It is not my intention to present any one particular agenda through these paintings.  Rather, they seek to present, (quite obliquely), resonant words or phrases in the hope of stimulating internal debate and a consideration of multiple possible interpretations.  The paintings may contain numerous questions but relatively few answers - if any.

Wednesday, 21 December 2011

'Safe From Harm 1': A Closer View

My previous post, 'Once Upon A Time In The West', filled in some of the background and personal history behind my 'Safe From Harm 1' triptych and an image of the three panels when hung as a single piece.  Here's a chance to see them individually at a larger scale. 

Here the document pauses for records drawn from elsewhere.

-- ==== Sys2Proof/Certificates/Slice0/Obligations.lean ====
section
/-! DEFINITION. The statements for the provers, by the spec's sections. -/

open Sys2Proof Sys2Proof.Machine

/-! The block. -/

/-- A command at the front of the queue is carried out with the rest of the queue waiting. -/
def Obligations.StepTakesFront : Prop :=
  ∀ (c : Instr) (rest : List Instr) (s : State), s.pending = c :: rest → step s = exec c { s with pending := rest }

/-- With an empty queue the block idles for one REFCLK cycle (the model's choice, log 2): nothing but its time moves. Outside
PORST_N, and but at PL4, the DTB advances by 40 ns and DTB_RATE's share (R429); a DTB_SET loads and a DTB_STEP adds. -/
def Obligations.IdleCycle : Prop :=
  ∀ s : State, s.pending = [] → step s = .next { s with tim := (idleTick s).tim } ∧
    (s.sys.porst = true → (idleTick s).tim = s.tim) ∧
    (s.sys.porst = false → s.yoke.pl ≠ 4 → s.tim.set = none → s.tim.step = none →
      (((idleTick s).tim.dtb.toNat : Int) * 2 ^ 32 + (idleTick s).tim.frac.toNat) % 2 ^ 96 =
        ((s.tim.dtb.toNat : Int) * 2 ^ 32 + s.tim.frac.toNat + 40 * 2 ^ 32 + 40 * dtbRate s) % 2 ^ 96) ∧
    (s.sys.porst = false → ∀ v, s.tim.set = some v → s.tim.step = none → (idleTick s).tim.dtb = v ∧ (idleTick s).tim.set = none) ∧
    (s.sys.porst = false → ∀ v d, s.tim.set = some v → s.tim.step = some d →
      (idleTick s).tim.dtb = v + d.signExtend 64 ∧ (idleTick s).tim.step = none)

/-- What reset leaves where the spec gives the value: the command queue empty (the model's own), severities, log and fault
status empty, holding 0 with the administrative role and ENABLE (R23, R30), the registers named here at their reset values. -/
def Obligations.ResetValues : Prop :=
  State.reset.pending = [] ∧ State.reset.adm.owner = some 0 ∧ (State.reset.hd 0).enable = true ∧
    State.reset.flt.status = [] ∧ State.reset.flt.log = [] ∧ State.reset.job.sq = [] ∧ State.reset.job.cq = [] ∧
    State.reset.r2 A.admLeaseMs = 1000 ∧ State.reset.r2 A.yokeCeiling = 320 ∧ State.reset.r2 A.fcCtrl = 2 ∧
    (∀ h, h ≠ 0 → (State.reset.hd h).enable = false) ∧ Memory.wf State.reset.drm.mem = true

/-- The fuses are within their limits right after reset (their values are the model's choice, log 7). -/
def Obligations.ResetFuses : Prop := FuseSafe State.reset

/-- Every step, of every command, keeps the fuses within their limits, never takes a burnt fuse back, and keeps the serial
number: the anti-rollback count stops at 64 (R466) and the repair entries at 128 (R470). -/
def Obligations.FuseInvariant : Prop :=
  ∀ s t : State, step s = .next t → FuseGrows s t ∧ (FuseSafe s → FuseSafe t)

/-! Arithmetic, moves, memory words, control flow (R96 to R100). -/

/-- What an arithmetic instruction of opcode `op` does: D takes the value of A and the second operand (B, or IMM
sign-extended in the I form), Z N C are those of the result, and nothing else of the job or of the machine changes. -/
def Sys2Proof.Machine.AluRule (ins : Nat → Nat → Instr) (op : Nat) (val : DWord → DWord → DWord) (carry : DWord → DWord → Bool) : Prop :=
  ∀ (s : State) (f c : Nat) (x : Ctx) (i : Ins), c < 32 → Issues s f c op x i →
    (op = 0x28 ∨ op = 0x29 ∨ op = 0x2A → i.mod % 2 = 1 → i.imm.toNat < 64) →
    let a := x.gr i.a
    let b := if i.mod % 2 = 1 then i.imm.signExtend 64 else x.gr i.b
    ∃ t y, exec (ins f c) s = .next t ∧ t.ctx (ckey f c) = some y ∧ y.gr i.d = val a b ∧ y.z = decide (val a b = 0) ∧
      y.n = (val a b).getLsbD 63 ∧ y.c = carry a b ∧ y.pc = x.pc + 1 + i.xw ∧ OnlyG x y i.d ∧ SameJob x y ∧ OnlyCtx s t f c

'Safe From Harm' ('Safe'), 2011, Acrylics & Paper Collage on Panel, 150 cm X 50 cm


'Safe From Harm' ('From'), 2011, Acrylics & Paper Collage on Panel, 150 cm X 50 cm


'Safe From Harm' ('Harm'), 2011, Acrylics & Paper Collage on Panel, 150 cm X 50 cm



Tuesday, 20 December 2011

Completed Triptych: 'Safe From Harm 1'

I’m sure a lot of amateur artists share the elusive dream of making a living from the production of their work alone.  Of course, for so many the reality is actually one of fitting our art practice around the demands of a day job.  It would be disingenuous not to admit that one of the big obvious advantages of working in a school is the generous holidays.  There’s no substitute for a solid block of painting time and this Summer I was able to really capitalise on it and get stuck in straight away.  With a chunk of available time, I decided to carry out an idea for a piece comprising multiple separate elements.

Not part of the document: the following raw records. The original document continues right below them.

-- ==== Sys2Proof/Laws/State.lean ====
section
/-! SUPPORT. What each update of the state leaves: one lemma per field per update, each true by unfolding. -/

namespace Sys2Proof.Machine

@[simp] theorem w2_sys (s : State) (a : Nat) (v : Word) : (s.w2 a v).sys = s.sys := (rfl)
@[simp] theorem w2_tim (s : State) (a : Nat) (v : Word) : (s.w2 a v).tim = s.tim := (rfl)
@[simp] theorem w2_b0 (s : State) (a : Nat) (v : Word) : (s.w2 a v).b0 = s.b0 := (rfl)
@[simp] theorem w2_bc (s : State) (a : Nat) (v : Word) : (s.w2 a v).bc = s.bc := (rfl)
@[simp] theorem w2_hold (s : State) (a : Nat) (v : Word) : (s.w2 a v).hold = s.hold := (rfl)
@[simp] theorem w2_adm (s : State) (a : Nat) (v : Word) : (s.w2 a v).adm = s.adm := (rfl)
@[simp] theorem w2_hport (s : State) (a : Nat) (v : Word) : (s.w2 a v).hport = s.hport := (rfl)
@[simp] theorem w2_intr (s : State) (a : Nat) (v : Word) : (s.w2 a v).intr = s.intr := (rfl)
@[simp] theorem w2_flt (s : State) (a : Nat) (v : Word) : (s.w2 a v).flt = s.flt := (rfl)
@[simp] theorem w2_job (s : State) (a : Nat) (v : Word) : (s.w2 a v).job = s.job := (rfl)
@[simp] theorem w2_vid (s : State) (a : Nat) (v : Word) : (s.w2 a v).vid = s.vid := (rfl)
@[simp] theorem w2_grn (s : State) (a : Nat) (v : Word) : (s.w2 a v).grn = s.grn := (rfl)
@[simp] theorem w2_dma (s : State) (a : Nat) (v : Word) : (s.w2 a v).dma = s.dma := (rfl)
@[simp] theorem w2_ing (s : State) (a : Nat) (v : Word) : (s.w2 a v).ing = s.ing := (rfl)
@[simp] theorem w2_egr (s : State) (a : Nat) (v : Word) : (s.w2 a v).egr = s.egr := (rfl)
@[simp] theorem w2_drm (s : State) (a : Nat) (v : Word) : (s.w2 a v).drm = s.drm := (rfl)
@[simp] theorem w2_yoke (s : State) (a : Nat) (v : Word) : (s.w2 a v).yoke = s.yoke := (rfl)
@[simp] theorem w2_baulk (s : State) (a : Nat) (v : Word) : (s.w2 a v).baulk = s.baulk := (rfl)
@[simp] theorem w2_pv (s : State) (a : Nat) (v : Word) : (s.w2 a v).pv = s.pv := (rfl)
@[simp] theorem w2_out (s : State) (a : Nat) (v : Word) : (s.w2 a v).out = s.out := (rfl)
@[simp] theorem w2_readData (s : State) (a : Nat) (v : Word) : (s.w2 a v).readData = s.readData := (rfl)
@[simp] theorem w2_free (s : State) (a : Nat) (v : Word) : (s.w2 a v).free = s.free := (rfl)
@[simp] theorem w2_pending (s : State) (a : Nat) (v : Word) : (s.w2 a v).pending = s.pending := (rfl)

@[simp] theorem w0_sys (s : State) (h a : Nat) (v : Word) : (s.w0 h a v).sys = s.sys := by unfold State.w0; rfl
@[simp] theorem w0_tim (s : State) (h a : Nat) (v : Word) : (s.w0 h a v).tim = s.tim := by unfold State.w0; rfl
@[simp] theorem w0_b2 (s : State) (h a : Nat) (v : Word) : (s.w0 h a v).b2 = s.b2 := by unfold State.w0; rfl
@[simp] theorem w0_bc (s : State) (h a : Nat) (v : Word) : (s.w0 h a v).bc = s.bc := by unfold State.w0; rfl
@[simp] theorem w0_hold (s : State) (h a : Nat) (v : Word) : (s.w0 h a v).hold = s.hold := by unfold State.w0; rfl
@[simp] theorem w0_adm (s : State) (h a : Nat) (v : Word) : (s.w0 h a v).adm = s.adm := by unfold State.w0; rfl
@[simp] theorem w0_hport (s : State) (h a : Nat) (v : Word) : (s.w0 h a v).hport = s.hport := by unfold State.w0; rfl
@[simp] theorem w0_intr (s : State) (h a : Nat) (v : Word) : (s.w0 h a v).intr = s.intr := by unfold State.w0; rfl
@[simp] theorem w0_flt (s : State) (h a : Nat) (v : Word) : (s.w0 h a v).flt = s.flt := by unfold State.w0; rfl
@[simp] theorem w0_job (s : State) (h a : Nat) (v : Word) : (s.w0 h a v).job = s.job := by unfold State.w0; rfl
@[simp] theorem w0_vid (s : State) (h a : Nat) (v : Word) : (s.w0 h a v).vid = s.vid := by unfold State.w0; rfl
@[simp] theorem w0_grn (s : State) (h a : Nat) (v : Word) : (s.w0 h a v).grn = s.grn := by unfold State.w0; rfl
@[simp] theorem w0_dma (s : State) (h a : Nat) (v : Word) : (s.w0 h a v).dma = s.dma := by unfold State.w0; rfl
@[simp] theorem w0_ing (s : State) (h a : Nat) (v : Word) : (s.w0 h a v).ing = s.ing := by unfold State.w0; rfl
@[simp] theorem w0_egr (s : State) (h a : Nat) (v : Word) : (s.w0 h a v).egr = s.egr := by unfold State.w0; rfl
@[simp] theorem w0_drm (s : State) (h a : Nat) (v : Word) : (s.w0 h a v).drm = s.drm := by unfold State.w0; rfl
@[simp] theorem w0_yoke (s : State) (h a : Nat) (v : Word) : (s.w0 h a v).yoke = s.yoke := by unfold State.w0; rfl
@[simp] theorem w0_baulk (s : State) (h a : Nat) (v : Word) : (s.w0 h a v).baulk = s.baulk := by unfold State.w0; rfl
@[simp] theorem w0_pv (s : State) (h a : Nat) (v : Word) : (s.w0 h a v).pv = s.pv := by unfold State.w0; rfl
@[simp] theorem w0_out (s : State) (h a : Nat) (v : Word) : (s.w0 h a v).out = s.out := by unfold State.w0; rfl
@[simp] theorem w0_readData (s : State) (h a : Nat) (v : Word) : (s.w0 h a v).readData = s.readData := by unfold State.w0; rfl
@[simp] theorem w0_free (s : State) (h a : Nat) (v : Word) : (s.w0 h a v).free = s.free := by unfold State.w0; rfl
@[simp] theorem w0_pending (s : State) (h a : Nat) (v : Word) : (s.w0 h a v).pending = s.pending := by unfold State.w0; rfl

@[simp] theorem wch_sys (s : State) (c a : Nat) (v : Word) : (s.wch c a v).sys = s.sys := (rfl)
@[simp] theorem wch_tim (s : State) (c a : Nat) (v : Word) : (s.wch c a v).tim = s.tim := (rfl)
@[simp] theorem wch_b2 (s : State) (c a : Nat) (v : Word) : (s.wch c a v).b2 = s.b2 := (rfl)
@[simp] theorem wch_b0 (s : State) (c a : Nat) (v : Word) : (s.wch c a v).b0 = s.b0 := (rfl)
@[simp] theorem wch_hold (s : State) (c a : Nat) (v : Word) : (s.wch c a v).hold = s.hold := (rfl)
@[simp] theorem wch_adm (s : State) (c a : Nat) (v : Word) : (s.wch c a v).adm = s.adm := (rfl)
@[simp] theorem wch_hport (s : State) (c a : Nat) (v : Word) : (s.wch c a v).hport = s.hport := (rfl)
@[simp] theorem wch_intr (s : State) (c a : Nat) (v : Word) : (s.wch c a v).intr = s.intr := (rfl)
@[simp] theorem wch_flt (s : State) (c a : Nat) (v : Word) : (s.wch c a v).flt = s.flt := (rfl)
@[simp] theorem wch_job (s : State) (c a : Nat) (v : Word) : (s.wch c a v).job = s.job := (rfl)
@[simp] theorem wch_vid (s : State) (c a : Nat) (v : Word) : (s.wch c a v).vid = s.vid := (rfl)
@[simp] theorem wch_grn (s : State) (c a : Nat) (v : Word) : (s.wch c a v).grn = s.grn := (rfl)
@[simp] theorem wch_dma (s : State) (c a : Nat) (v : Word) : (s.wch c a v).dma = s.dma := (rfl)
@[simp] theorem wch_ing (s : State) (c a : Nat) (v : Word) : (s.wch c a v).ing = s.ing := (rfl)
@[simp] theorem wch_egr (s : State) (c a : Nat) (v : Word) : (s.wch c a v).egr = s.egr := (rfl)
@[simp] theorem wch_drm (s : State) (c a : Nat) (v : Word) : (s.wch c a v).drm = s.drm := (rfl)
@[simp] theorem wch_yoke (s : State) (c a : Nat) (v : Word) : (s.wch c a v).yoke = s.yoke := (rfl)
@[simp] theorem wch_baulk (s : State) (c a : Nat) (v : Word) : (s.wch c a v).baulk = s.baulk := (rfl)
@[simp] theorem wch_pv (s : State) (c a : Nat) (v : Word) : (s.wch c a v).pv = s.pv := (rfl)
@[simp] theorem wch_out (s : State) (c a : Nat) (v : Word) : (s.wch c a v).out = s.out := (rfl)
@[simp] theorem wch_readData (s : State) (c a : Nat) (v : Word) : (s.wch c a v).readData = s.readData := (rfl)
@[simp] theorem wch_free (s : State) (c a : Nat) (v : Word) : (s.wch c a v).free = s.free := (rfl)
@[simp] theorem wch_pending (s : State) (c a : Nat) (v : Word) : (s.wch c a v).pending = s.pending := (rfl)

@[simp] theorem or2_sys (s : State) (a : Nat) (v : Word) : (s.or2 a v).sys = s.sys := (rfl)
@[simp] theorem or2_tim (s : State) (a : Nat) (v : Word) : (s.or2 a v).tim = s.tim := (rfl)
@[simp] theorem or2_b0 (s : State) (a : Nat) (v : Word) : (s.or2 a v).b0 = s.b0 := (rfl)
@[simp] theorem or2_bc (s : State) (a : Nat) (v : Word) : (s.or2 a v).bc = s.bc := (rfl)
@[simp] theorem or2_hold (s : State) (a : Nat) (v : Word) : (s.or2 a v).hold = s.hold := (rfl)
@[simp] theorem or2_adm (s : State) (a : Nat) (v : Word) : (s.or2 a v).adm = s.adm := (rfl)
@[simp] theorem or2_hport (s : State) (a : Nat) (v : Word) : (s.or2 a v).hport = s.hport := (rfl)
@[simp] theorem or2_intr (s : State) (a : Nat) (v : Word) : (s.or2 a v).intr = s.intr := (rfl)
@[simp] theorem or2_flt (s : State) (a : Nat) (v : Word) : (s.or2 a v).flt = s.flt := (rfl)
@[simp] theorem or2_job (s : State) (a : Nat) (v : Word) : (s.or2 a v).job = s.job := (rfl)
@[simp] theorem or2_vid (s : State) (a : Nat) (v : Word) : (s.or2 a v).vid = s.vid := (rfl)
@[simp] theorem or2_grn (s : State) (a : Nat) (v : Word) : (s.or2 a v).grn = s.grn := (rfl)
@[simp] theorem or2_dma (s : State) (a : Nat) (v : Word) : (s.or2 a v).dma = s.dma := (rfl)
@[simp] theorem or2_ing (s : State) (a : Nat) (v : Word) : (s.or2 a v).ing = s.ing := (rfl)
@[simp] theorem or2_egr (s : State) (a : Nat) (v : Word) : (s.or2 a v).egr = s.egr := (rfl)
@[simp] theorem or2_drm (s : State) (a : Nat) (v : Word) : (s.or2 a v).drm = s.drm := (rfl)
@[simp] theorem or2_yoke (s : State) (a : Nat) (v : Word) : (s.or2 a v).yoke = s.yoke := (rfl)
@[simp] theorem or2_baulk (s : State) (a : Nat) (v : Word) : (s.or2 a v).baulk = s.baulk := (rfl)
@[simp] theorem or2_pv (s : State) (a : Nat) (v : Word) : (s.or2 a v).pv = s.pv := (rfl)
@[simp] theorem or2_out (s : State) (a : Nat) (v : Word) : (s.or2 a v).out = s.out := (rfl)
@[simp] theorem or2_readData (s : State) (a : Nat) (v : Word) : (s.or2 a v).readData = s.readData := (rfl)
@[simp] theorem or2_free (s : State) (a : Nat) (v : Word) : (s.or2 a v).free = s.free := (rfl)
@[simp] theorem or2_pending (s : State) (a : Nat) (v : Word) : (s.or2 a v).pending = s.pending := (rfl)

@[simp] theorem orch_sys (s : State) (c a : Nat) (v : Word) : (s.orch c a v).sys = s.sys := (rfl)
@[simp] theorem orch_tim (s : State) (c a : Nat) (v : Word) : (s.orch c a v).tim = s.tim := (rfl)
@[simp] theorem orch_b2 (s : State) (c a : Nat) (v : Word) : (s.orch c a v).b2 = s.b2 := (rfl)
@[simp] theorem orch_b0 (s : State) (c a : Nat) (v : Word) : (s.orch c a v).b0 = s.b0 := (rfl)
@[simp] theorem orch_hold (s : State) (c a : Nat) (v : Word) : (s.orch c a v).hold = s.hold := (rfl)
@[simp] theorem orch_adm (s : State) (c a : Nat) (v : Word) : (s.orch c a v).adm = s.adm := (rfl)
@[simp] theorem orch_hport (s : State) (c a : Nat) (v : Word) : (s.orch c a v).hport = s.hport := (rfl)
@[simp] theorem orch_intr (s : State) (c a : Nat) (v : Word) : (s.orch c a v).intr = s.intr := (rfl)
@[simp] theorem orch_flt (s : State) (c a : Nat) (v : Word) : (s.orch c a v).flt = s.flt := (rfl)
@[simp] theorem orch_job (s : State) (c a : Nat) (v : Word) : (s.orch c a v).job = s.job := (rfl)
@[simp] theorem orch_vid (s : State) (c a : Nat) (v : Word) : (s.orch c a v).vid = s.vid := (rfl)
@[simp] theorem orch_grn (s : State) (c a : Nat) (v : Word) : (s.orch c a v).grn = s.grn := (rfl)
@[simp] theorem orch_dma (s : State) (c a : Nat) (v : Word) : (s.orch c a v).dma = s.dma := (rfl)
@[simp] theorem orch_ing (s : State) (c a : Nat) (v : Word) : (s.orch c a v).ing = s.ing := (rfl)
@[simp] theorem orch_egr (s : State) (c a : Nat) (v : Word) : (s.orch c a v).egr = s.egr := (rfl)
@[simp] theorem orch_drm (s : State) (c a : Nat) (v : Word) : (s.orch c a v).drm = s.drm := (rfl)
@[simp] theorem orch_yoke (s : State) (c a : Nat) (v : Word) : (s.orch c a v).yoke = s.yoke := (rfl)
@[simp] theorem orch_baulk (s : State) (c a : Nat) (v : Word) : (s.orch c a v).baulk = s.baulk := (rfl)
@[simp] theorem orch_pv (s : State) (c a : Nat) (v : Word) : (s.orch c a v).pv = s.pv := (rfl)
@[simp] theorem orch_out (s : State) (c a : Nat) (v : Word) : (s.orch c a v).out = s.out := (rfl)
@[simp] theorem orch_readData (s : State) (c a : Nat) (v : Word) : (s.orch c a v).readData = s.readData := (rfl)
@[simp] theorem orch_free (s : State) (c a : Nat) (v : Word) : (s.orch c a v).free = s.free := (rfl)
@[simp] theorem orch_pending (s : State) (c a : Nat) (v : Word) : (s.orch c a v).pending = s.pending := (rfl)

'Safe From Harm', 2011, Acrylics & Paper Collage on 3 Panels,
150 cm X 50 cm (Each Panel), 150 cm X 200 cm (Overall)

‘Safe From Harm 1’ is a triptych of narrow, one and a half metre high, vertical panels - each bearing one word of the title.  The phrase came via the Massive Attack song of the same title.  Over the years critics have waxed lyrical on the quality and significance of their music, particularly of those first two albums from the early 90’s and I was certainly sold on it from first hearing.  There is a small personal connection for me as well.  I lived in Bristol between 1981 and 1987 and during that time I witnessed the disturbances in St. Pauls and paid several visits to the city’s infamous, racially mixed, (and often fairly heavy), Dugout Club.  Both were important ingredients of what became known as ‘The Bristol Sound’.

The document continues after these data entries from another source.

theorem commitWhole_sys {s : State} {k hh lim : Nat} {data : List Byte} {t : DWord} {v0} {tq : State}
    (h : (commitWhole s k hh lim data t) = (v0, tq)) :
    tq.sys = s.sys := by
  revert h
  unfold commitWhole
  repeat' first
    | with_reducible rfl
    | with_reducible assumption
    | simp only [decRef_sys, State_setFifo_sys]
    | split
    | (intro h1; cases h1)
    | (intro _)
    | refine Eq.trans (allocChain_sys (by assumption)) ?_
    | refine Eq.trans (commitPending_sys (by assumption)) ?_
    | dsimp only

theorem commitWhole_sys2 (s : State) (k hh lim : Nat) (data : List Byte) (t : DWord) :
    (commitWhole s k hh lim data t).2.sys = s.sys := by
  rcases hq : (commitWhole s k hh lim data t) with ⟨v0, tq⟩; exact commitWhole_sys  hq

theorem dropItems_sys (s : State) (l : List Item) :
    (dropItems s l).sys = s.sys := by
  unfold dropItems
  repeat' first
    | with_reducible rfl
    | with_reducible assumption
    | simp only [decRef_sys]
    | split
    | (intro _)
    | refine Eq.trans (sys_foldl ?_ _ _) ?_
    | refine Eq.trans (sys_foldl_snd ?_ _ _) ?_
    | refine Eq.trans (sys_foldl_fst ?_ _ _) ?_
    | dsimp only

theorem producerRewind_sys (s : State) (k : Nat) :
    (producerRewind s k).sys = s.sys := by
  unfold producerRewind
  repeat' first
    | with_reducible rfl
    | with_reducible assumption
    | simp only [State_setFifo_sys, dropItems_sys]
    | split
    | (intro _)
    | dsimp only

theorem commitUnc_sys (s : State) (k hh n : Nat) :
    (commitUnc s k hh n).sys = s.sys := by
  unfold commitUnc
  repeat' first
    | with_reducible rfl
    | with_reducible assumption
    | simp only [State_setFifo_sys, commitPending_sys2]
    | split
    | (intro _)
    | refine Eq.trans (commitPending_sys (by assumption)) ?_
    | dsimp only

theorem fifoRelease_sys (s : State) (k n : Nat) :
    (fifoRelease s k n).sys = s.sys := by
  unfold fifoRelease
  repeat' first
    | with_reducible rfl
    | with_reducible assumption
    | simp only [State_setFifo_sys, dropItems_sys]
    | split
    | (intro _)
    | dsimp only

theorem fifoReleaseIn_sys (s : State) (k b : Nat) :
    (fifoReleaseIn s k b).sys = s.sys := by
  unfold fifoReleaseIn
  repeat' first
    | with_reducible rfl
    | with_reducible assumption
    | simp only [State_setCells_sys, State_setFifo_sys]
    | split
    | (intro _)
    | dsimp only

theorem fifoReset_sys (s : State) (k hh : Nat) :
    (fifoReset s k hh).sys = s.sys := by
  unfold fifoReset
  repeat' first
    | with_reducible rfl
    | with_reducible assumption
    | simp only [devEvent_sys, State_raise_sys, State_setFifo_sys, gapCommitted_sys, dropItems_sys]
    | split
    | (intro _)
    | refine Eq.trans (allocChain_sys (by assumption)) ?_
    | dsimp only

theorem fifoFree_sys (s : State) (k : Nat) :
    (fifoFree s k).sys = s.sys := by
  unfold fifoFree
  repeat' first
    | with_reducible rfl
    | with_reducible assumption
    | simp only [dropItems_sys]
    | split
    | (intro _)
    | dsimp only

I have distinct memories of hearing early hip hop records for the first time down at the Dugout and on several occasions I believe they were played by the nascent Wild Bunch Sound System - the collective from which Massive Attack was to later emerge.  During my first term as a student my daily cycle journey into college took me past the Coach House studios where their first album – ‘Blue Lines’, (including ‘Safe From Harm’), was to be recorded.  Towards the end of my time in the city I shared a shabby house on Richmond Terrace in Clifton.  Just round the corner was one of the first bits of proper ‘Wild Style’ graffiti I ever saw - courtesy of Massive Attack’s 3D.  I was a naïve, white, middle class art student from the East Midlands but even I could tell something was happening.



'3D'
, 3D (Robert Del Naja), Clifton, Bristol

For a detailed survey of Bristol’s eclectic and pioneering music scene, try reading ‘Straight Outta Bristol: "Massive Attack", "Portishead", "Tricky" and the Roots of Trip Hop’ by Phil Johnson [1].  My first contact with it all was with the angular, white funk/punk aesthetic of bands like Pigbag, Rip Rig and Panic, Automatic Dlamini and The Pop Group.  Occasional trips to St Pauls and surrounding areas, visits to The Dugout and the general rise in consciousness around post-riot Bristol soon made me much more aware of the deeper, blacker, strands of Soul, Reggae and Hip Hop permeating the musical culture of a city that was surprisingly ghettoised.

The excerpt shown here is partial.